[Stored data entries]
***

theorem kept_workItem {s0 s : State} (tok k : Nat) (d : Desc) (r : MtxRun) (ext : List Byte) (h : Kept s0 s) :
    Kept s0 (s.workItem tok k d r ext) := by
  unfold State.workItem
  try dsimp only
  repeat' with_reducible first
    | assumption | apply kept_setEvt | apply kept_doItem | apply kept_setMtx | apply kept_endRun | apply kept_settleRun
    | apply kept_opStarts | apply kept_countBubbles | (with_reducible refine Kept.ofIWait (by assumption) ?_)
    | (with_reducible refine Kept.ofIStop (by assumption) ?_) | (with_reducible refine Kept.ofIDone (by assumption) ?_)
    | refine Kept.fst (by assumption) ?_ | refine KeptM.ok ?_ | refine KeptM.wait ?_ | refine KeptM.stop ?_ | intro _
    | refine Kept.getD ?_ ?_ | refine Kept.ite ?_ ?_ | refine Kept.ite1 ?_ ?_
    | (simp only [Kept.lit]; refine Kept.toF ?_) | dsimp only | split

theorem kept_retryItem {s0 s : State} (tok : Nat) (k : Nat) (r : MtxRun) (hkept : Kept s0 s) :
    Kept s0 (State.retryItem s tok k r) := by
  unfold State.retryItem
  try dsimp only
  repeat' with_reducible first
    | assumption | apply kept_setMtx | apply kept_setRun | intro _ | (simp only [Kept.lit]; refine Kept.toF ?_)
    | dsimp only

theorem kept_kvStop {s0 s : State} (tok : Nat) (c : Cpl) (hkept : Kept s0 s) :
    Kept s0 (State.kvStop s tok c) := by
  unfold State.kvStop
  try dsimp only
  repeat' with_reducible first
    | assumption | apply kept_opEnd | apply kept_setKv | apply kept_giveBack | refine Kept.fst (by assumption) ?_
    | intro _ | (simp only [Kept.lit]; refine Kept.toF ?_) | dsimp only | split

theorem kept_failPool {s0 s : State} (n : Nat) (hkept : Kept s0 s) :
    Kept s0 (State.failPool s n) := by
  unfold State.failPool
  try dsimp only
  repeat' with_reducible first
    | assumption | apply kept_setEvt | apply kept_queueFault | apply kept_setPool | apply kept_endRun
    | apply kept_kvStop | refine Kept.foldl ?_ ?_ | refine Kept.foldl1 ?_ ?_ | intro _ | refine Kept.getD ?_ ?_
    | refine Kept.ite ?_ ?_ | refine Kept.ite1 ?_ ?_ | (simp only [Kept.lit]; refine Kept.toF ?_) | dsimp only | split

theorem kept_kvRow {s0 s : State} (tok : Nat) (op : Nat) (k : Desc → State → State) (hcb_k : ∀ x0 x1, Kept s0 x1 → Kept s0 (k x0 x1)) (hkept : Kept s0 s) :
    Kept s0 (State.kvRow s tok op k) := by
  unfold State.kvRow
  try dsimp only
  repeat' with_reducible first
    | assumption | apply kept_failPool | apply hcb_k | refine Kept.foldl ?_ ?_ | refine Kept.foldl1 ?_ ?_
    | refine Kept.fst (by assumption) ?_ | intro _ | refine Kept.ite ?_ ?_ | refine Kept.ite1 ?_ ?_
    | (simp only [Kept.lit]; refine Kept.toF ?_) | dsimp only | split

theorem kept_kvEnd {s0 s : State} (tok : Nat) (op : Nat) (c : Cpl) (hkept : Kept s0 s) :
    Kept s0 (State.kvEnd s tok op c) := by
  unfold State.kvEnd
  try dsimp only
  repeat' with_reducible first
    | assumption | apply kept_runDesc | intro _ | dsimp only

theorem kept_kvRefuse {s0 s : State} (tok : Nat) (op : Nat) (ref : Nat) (c : Cpl) (hkept : Kept s0 s) :
    Kept s0 (State.kvRefuse s tok op ref c) := by
  unfold State.kvRefuse
  try dsimp only
  repeat' with_reducible first
    | assumption | apply kept_kvError | apply kept_kvEnd | intro _ | dsimp only

theorem kept_execKvPoolCreate {s0 s : State} (tok : Nat) (ext : List Byte) (hkept : Kept s0 s) :
    KeptO s0 (execKvPoolCreate tok ext s) := by
  unfold execKvPoolCreate
  try dsimp only
  repeat' with_reducible first
    | assumption | apply kept_setEvt | apply kept_refuse | apply kept_xlateRange | apply kept_acquire
    | apply kept_readSegs | apply kept_setPool | apply kept_setAlloc | apply kept_kvEnd | apply kept_kvRefuse
    | refine Kept.fst (by assumption) ?_ | refine Kept.ofReady (by assumption) ?_
    | refine Kept.ofWait (by assumption) ?_ | refine Kept.ofStop (by assumption) ?_ | intro _ | refine KeptO.next ?_
    | refine Kept.ite ?_ ?_ | refine Kept.ite1 ?_ ?_ | (simp only [Kept.lit]; refine Kept.toF ?_) | dsimp only | split

theorem kept_freePool {s0 s : State} (n : Nat) (hkept : Kept s0 s) :
    Kept s0 (State.freePool s n) := by
  unfold State.freePool
  try dsimp only
  repeat' with_reducible first
    | assumption | apply kept_setKv | refine Kept.foldl ?_ ?_ | refine Kept.foldl1 ?_ ?_ | intro _
    | (simp only [Kept.lit]; refine Kept.toF ?_) | dsimp only

theorem kept_execKvPoolDestroy {s0 s : State} (tok : Nat) (hkept : Kept s0 s) :
    KeptO s0 (execKvPoolDestroy tok s) := by
  unfold execKvPoolDestroy
  try dsimp only
  repeat' with_reducible first
    | assumption | apply kept_setEvt | apply kept_runDesc | apply kept_kvEnd | apply kept_freePool
    | refine Kept.fst (by assumption) ?_ | intro _ | refine KeptO.next ?_ | refine Kept.ite ?_ ?_
    | refine Kept.ite1 ?_ ?_ | (simp only [Kept.lit]; refine Kept.toF ?_) | dsimp only | split

theorem kept_admitDestroy {s0 s : State} (tok : Nat) (d : Desc) (hkept : Kept s0 s) :
    Kept s0 (State.admitDestroy s tok d) := by
  unfold State.admitDestroy
  try dsimp only
  repeat' with_reducible first
    | assumption | apply kept_setPool | apply kept_setAlloc | intro _ | refine Kept.ite ?_ ?_ | refine Kept.ite1 ?_ ?_
    | (simp only [Kept.lit]; refine Kept.toF ?_) | dsimp only | split

theorem kept_admitUnload {s0 s : State} (tok : Nat) (d : Desc) (hkept : Kept s0 s) :
    Kept s0 (State.admitUnload s tok d) := by
  unfold State.admitUnload
  try dsimp only
  repeat' with_reducible first
    | assumption | apply kept_setProg | refine Kept.fst (by assumption) ?_ | intro _
    | (simp only [Kept.lit]; refine Kept.toF ?_) | dsimp only | split

theorem kept_execKvSeqCreate {s0 s : State} (tok : Nat) (hkept : Kept s0 s) :
    KeptO s0 (execKvSeqCreate tok s) := by
  unfold execKvSeqCreate
  try dsimp only
  repeat' with_reducible first
    | assumption | apply kept_setSeq | apply kept_kvRow | apply kept_kvEnd | apply kept_kvRefuse
    | refine Kept.fst (by assumption) ?_ | intro _ | refine KeptO.next ?_ | refine Kept.ite ?_ ?_
    | refine Kept.ite1 ?_ ?_ | (simp only [Kept.lit]; refine Kept.toF ?_) | dsimp only | split

theorem kept_copyKvPage {s0 s : State} (tok : Nat) (n : Nat) (from_ : Nat) (into : Nat) (hkept : Kept s0 s) :
    Kept s0 (State.copyKvPage s tok n from_ into) := by
  unfold State.copyKvPage
  try dsimp only
  repeat' with_reducible first
    | assumption | apply kept_poisonPieces | apply kept_readKeyed | apply kept_writeKeyed | refine Kept.foldl ?_ ?_
    | refine Kept.foldl1 ?_ ?_ | refine Kept.fst (by assumption) ?_ | intro _ | dsimp only | split

theorem kept_writeTokens {s0 s : State} (tok : Nat) (n : Nat) (first : Nat) (count : Nat) (pages : List Nat) (bytes : List Byte) (bad : List (Nat × Nat)) (hkept : Kept s0 s) :
    Kept s0 (State.writeTokens s tok n first count pages bytes bad) := by
  unfold State.writeTokens
  try dsimp only
  repeat' with_reducible first
    | assumption | apply kept_poisonPieces | apply kept_writeKeyed | refine Kept.foldl ?_ ?_ | refine Kept.foldl1 ?_ ?_
    | refine Kept.fst (by assumption) ?_ | intro _ | refine Kept.getD ?_ ?_ | refine Kept.ite ?_ ?_
    | refine Kept.ite1 ?_ ?_ | dsimp only | split

theorem kept_execKvAppend {s0 s : State} (tok : Nat) (hkept : Kept s0 s) :
    KeptO s0 (execKvAppend tok s) := by
  unfold execKvAppend
  try dsimp only
  repeat' with_reducible first
    | assumption | apply kept_refuse | apply kept_runDesc | apply kept_acquire | apply kept_readSegs | apply kept_setKv
    | apply kept_setAlloc | apply kept_kvFull | apply kept_kvRow | apply kept_kvRefuse | apply kept_copyKvPage
    | apply kept_writeTokens | refine Kept.fst (by assumption) ?_ | refine Kept.ofReady (by assumption) ?_
    | refine Kept.ofWait (by assumption) ?_ | refine Kept.ofStop (by assumption) ?_ | intro _ | refine KeptO.next ?_
    | refine Kept.getD ?_ ?_ | refine Kept.ite ?_ ?_ | refine Kept.ite1 ?_ ?_
    | (simp only [Kept.lit]; refine Kept.toF ?_) | dsimp only | split

theorem kept_kvCommit {s0 s : State} (r : KvReq) (hkept : Kept s0 s) :
    Kept s0 (State.kvCommit s r) := by
  unfold State.kvCommit
  try dsimp only
  repeat' with_reducible first
    | assumption | apply kept_setKv | apply kept_setAlloc | apply kept_setSeq | refine Kept.foldl ?_ ?_
    | refine Kept.foldl1 ?_ ?_ | refine Kept.fst (by assumption) ?_ | intro _ | refine Kept.getD ?_ ?_
    | refine Kept.ite ?_ ?_ | refine Kept.ite1 ?_ ?_ | (simp only [Kept.lit]; refine Kept.toF ?_) | dsimp only | split

theorem kept_kvLost {s0 s : State} (tok : Nat) (r : KvReq) (hkept : Kept s0 s) :
    Kept s0 (State.kvLost s tok r) := by
  unfold State.kvLost
  try dsimp only
  repeat' with_reducible first
    | assumption | apply kept_setEvt | apply kept_setDesc | apply kept_opEnd | apply kept_event | apply kept_setKv
    | apply kept_setAlloc | apply kept_kvError | refine Kept.fst (by assumption) ?_ | intro _ | refine Kept.getD ?_ ?_
    | (simp only [Kept.lit]; refine Kept.toF ?_) | dsimp only | split

theorem kept_execKvCommit {s0 s : State} (tok : Nat) (lost : Bool) (journal : Bool) (hkept : Kept s0 s) :
    KeptO s0 (execKvCommit tok lost journal s) := by
  unfold execKvCommit
  try dsimp only
  repeat' with_reducible first
    | assumption | apply kept_setEvt | apply kept_opEnd | apply kept_setKv | apply kept_kvStop | apply kept_failPool
    | apply kept_kvCommit | apply kept_kvLost | refine Kept.fst (by assumption) ?_ | intro _ | refine KeptO.next ?_
    | refine Kept.ite ?_ ?_ | refine Kept.ite1 ?_ ?_ | (simp only [Kept.lit]; refine Kept.toF ?_) | dsimp only | split

theorem kept_fabGet {s0 s : State} (tok : Nat) (d : Desc) (src : Nat) (len : Nat) (dst : Nat → Into) (hkept : Kept s0 s) :
    Kept s0 (State.fabGet s tok d src len dst) := by
  unfold State.fabGet
  try dsimp only
  repeat' with_reducible first
    | assumption | apply kept_failOp | apply kept_originateFor | apply kept_creditWrite | apply kept_selfRefused
    | apply kept_fabPut | apply kept_loadSelf | refine Kept.foldl ?_ ?_ | refine Kept.foldl1 ?_ ?_
    | refine Kept.fst (by assumption) ?_ | intro _ | refine Kept.ite ?_ ?_ | refine Kept.ite1 ?_ ?_
    | (simp only [Kept.lit]; refine Kept.toF ?_) | dsimp only | split

theorem kept_kvReadOver {s0 s : State} (tok : Nat) (d : Desc) (p : KvPool) (lay : KvLayer) (count : Nat) (dst : Nat) (runs : List (Nat × Nat × Nat × Nat)) (hkept : Kept s0 s) :
    Kept s0 (State.kvReadOver s tok d p lay count dst runs).1 := by
  unfold State.kvReadOver
  try dsimp only
  repeat' with_reducible first
    | assumption | apply kept_fabPut | apply kept_readKeyed | apply kept_fabGet | refine Kept.foldl ?_ ?_
    | refine Kept.foldl1 ?_ ?_ | refine Kept.fst (by assumption) ?_ | intro _ | refine Kept.getD ?_ ?_
    | refine Kept.ite ?_ ?_ | refine Kept.ite1 ?_ ?_ | dsimp only | split

theorem kept_execKvRead {s0 s : State} (tok : Nat) (hkept : Kept s0 s) :
    KeptO s0 (execKvRead tok s) := by
  unfold execKvRead
  try dsimp only
  repeat' with_reducible first
    | assumption | apply kept_runDesc | apply kept_engineReady | apply kept_readPage | apply kept_kvRow
    | apply kept_kvRefuse | apply kept_kvReadOver | refine Kept.foldl ?_ ?_ | refine Kept.foldl1 ?_ ?_
    | refine Kept.fst (by assumption) ?_ | intro _ | refine KeptO.next ?_ | refine Kept.getD ?_ ?_
    | refine Kept.ite ?_ ?_ | refine Kept.ite1 ?_ ?_ | (simp only [Kept.lit]; refine Kept.toF ?_) | dsimp only | split

theorem kept_execKvAttend {s0 s : State} (tok : Nat) (hkept : Kept s0 s) :
    KeptO s0 (execKvAttend tok s) := by
  unfold execKvAttend
  try dsimp only
  repeat' with_reducible first
    | assumption | apply kept_runDesc | apply kept_beginRun | apply kept_kvRow | apply kept_kvEnd | apply kept_kvRefuse
    | refine Kept.fst (by assumption) ?_ | intro _ | refine KeptO.next ?_ | refine Kept.ite ?_ ?_
    | refine Kept.ite1 ?_ ?_ | (simp only [Kept.lit]; refine Kept.toF ?_) | dsimp only | split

***

WHAT IS BEING ASKED -
If a line of the data holds the string "KvReq", list it.

ANSWER TO THIS TASK -
theorem kept_kvCommit {s0 s : State} (r : KvReq) (hkept : Kept s0 s) :
theorem kept_kvLost {s0 s : State} (tok : Nat) (r : KvReq) (hkept : Kept s0 s) :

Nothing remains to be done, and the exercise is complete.